But hey maybe I'll have some fun, I'll lie to userspace, hardcode userspace offset
to 0x40000000, always force domain to be different and see what breaks.

My guess is absolutely nothing, except it might expose some bugs where we forgot annotation..

~Maarten
Thomas Hellstrom Sept. 24, 2013, 10:33 a.m. UTC | #8
On 09/24/2013 12:11 PM, Maarten Lankhorst wrote:
> Op 24-09-13 11:36, Daniel Vetter schreef:
>> On Tue, Sep 24, 2013 at 11:03:37AM +0200, Thomas Hellstrom wrote:
>>> On 09/24/2013 09:34 AM, Maarten Lankhorst wrote:
>>>> Op 24-09-13 09:22, Thomas Hellstrom schreef:
>>>>> On 09/23/2013 05:33 PM, Maarten Lankhorst wrote:
>>>>>> Hey,
>>>>>>
>>>>>> Op 13-09-13 11:00, Peter Zijlstra schreef:
>>>>>>> On Fri, Sep 13, 2013 at 10:41:54AM +0200, Daniel Vetter wrote:
>>>>>>>> On Fri, Sep 13, 2013 at 10:29 AM, Peter Zijlstra <peterz@infradead.org> wrote:
>>>>>>>>> On Fri, Sep 13, 2013 at 09:46:03AM +0200, Thomas Hellstrom wrote:
>>>>>>>>>>>> if (!bo_tryreserve()) {
>>>>>>>>>>>>       up_read mmap_sem(); // Release the mmap_sem to avoid deadlocks.

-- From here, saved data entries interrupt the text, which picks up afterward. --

/-- Settles O45: an operation on the registers runs alike on the two timer halves, and the expiry alike before and after
it; `hostInitialize` is refused in both orders. -/
theorem expiryCommutesWithTheRest : Obligations.ExpiryCommutesWithTheRest := by
  intro s e rest hi due he
  have expiryFirst : core.run 2 { s with inputs := .expiry :: e :: rest } =
      perform e ({ s with inputs := rest } : State).expire := by
    rw [run_succ_of_step (step_expiry (s := { s with inputs := .expiry :: e :: rest }) rfl hi due), run_one]
    exact step_of_input rfl
  rw [expiryFirst]
  have onRegisters (he : e.onRegisters = true) :
      perform e ({ s with inputs := rest } : State).expire = core.run 2 { s with inputs := e :: .expiry :: rest } := by
    have first := perform_withTimerOf he { s with inputs := rest } ({ s with inputs := rest } : State).expire
    have second := (step_cons s e (.expiry :: rest)).trans
      (perform_withTimerOf he { s with inputs := rest } { s with inputs := .expiry :: rest })
    cases ran : perform e { s with inputs := rest } with
    | next t =>
      rw [ran] at first second
      rw [run_succ_of_step second, run_one]
      exact first.trans (step_expiry (s := t.withTimerOf { s with inputs := .expiry :: rest }) rfl hi due).symm
    | fault r => cases r
    | refused r =>
      rw [ran] at first second
      exact first.trans (run_succ_of_refused second 1).symm
  rcases he with ⟨word, rfl⟩ | rfl | ⟨freq, rfl⟩ | rfl | rfl | rfl
  case inr.inr.inl =>
    have second : step { s with inputs := .hostInitialize freq :: .expiry :: rest } = .refused .secondInitialize :=
      hostInitialize_of_initialised (s := { s with inputs := .expiry :: rest }) hi
    rw [run_succ_of_refused second]
    exact hostInitialize_of_initialised hi
  all_goals exact onRegisters rfl

/-! ### Before `hostInitialize` (R30, R139) -/

/-- Other values in the three fields to which no rule gives one before `hostInitialize`. -/
def State.withBlanking (s : State) (p : Phase) (b n : Nat) : State :=
  { s with phase := p, blankTicks := b, nonblankTicks := n }

/-- The same, as long as `hostInitialize` has not run. -/
def State.withBlankingBefore (p : Phase) (b n : Nat) (s : State) : State :=
  if s.initialised then s else s.withBlanking p b n

theorem State.withBlankingBefore_of_uninitialised {s : State} (hi : s.initialised = false) (p : Phase) (b n : Nat) :
    s.withBlankingBefore p b n = s.withBlanking p b n :=
  if_neg (by simp [hi])

theorem State.expiryDue_of_uninitialised {s : State} (hi : s.initialised = false) : s.expiryDue = false := by
  simp [State.expiryDue, State.deadline_eq_none_of_uninitialised hi]

/-- An operation on the registers, before `hostInitialize`. -/
theorem perform_withBlanking_of_onRegisters {e : Input} (he : e.onRegisters = true) {s : State}
    (hi : s.initialised = false) (p : Phase) (b n : Nat) :
    perform e (s.withBlanking p b n) = mapNext (State.withBlankingBefore p b n) (perform e s) := by
  have exchanged : perform e (s.withBlanking p b n) = mapNext (·.withTimerOf (s.withBlanking p b n)) (perform e s) :=
    perform_withTimerOf he s (s.withBlanking p b n)
  rw [exchanged]
  cases ran : perform e s with
  | next t =>
    have before : (t.withTimerOf s).initialised = false := hi
    have kept := perform_keeps_timer he ran
    rw [kept] at before
    show Host.Outcome.next ((t.withTimerOf s).withBlanking p b n) = .next (State.withBlankingBefore p b n t)
    rw [kept, State.withBlankingBefore_of_uninitialised before]
  | fault r => rfl
  | refused r => rfl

>>>>>>>>>>>>       bo_reserve();               // Wait for the BO to become available (interruptible)
>>>>>>>>>>>>       bo_unreserve();           // Where is bo_wait_unreserved() when we need it, Maarten :P
>>>>>>>>>>>>       return VM_FAULT_RETRY; // Go ahead and retry the VMA walk, after regrabbing
>>>>>>>>>>>> }
>>>>>>>>>> Anyway, could you describe what is wrong, with the above solution, because
>>>>>>>>>> it seems perfectly legal to me.
>>>>>>>>> Luckily the rule of law doesn't have anything to do with this stuff --
>>>>>>>>> at least I sincerely hope so.
>>>>>>>>>
>>>>>>>>> The thing that's wrong with that pattern is that its still not
>>>>>>>>> deterministic - although its a lot better than the pure trylock. Because
>>>>>>>>> you have to release and re-acquire with the trylock another user might
>>>>>>>>> have gotten in again. Its utterly prone to starvation.
>>>>>>>>>
>>>>>>>>> The acquire+release does remove the dead/life-lock scenario from the
>>>>>>>>> FIFO case, since blocking on the acquire will allow the other task to
>>>>>>>>> run (or even get boosted on -rt).
>>>>>>>>>
>>>>>>>>> Aside from that there's nothing particularly wrong with it and lockdep
>>>>>>>>> should be happy afaict (but I haven't had my morning juice yet).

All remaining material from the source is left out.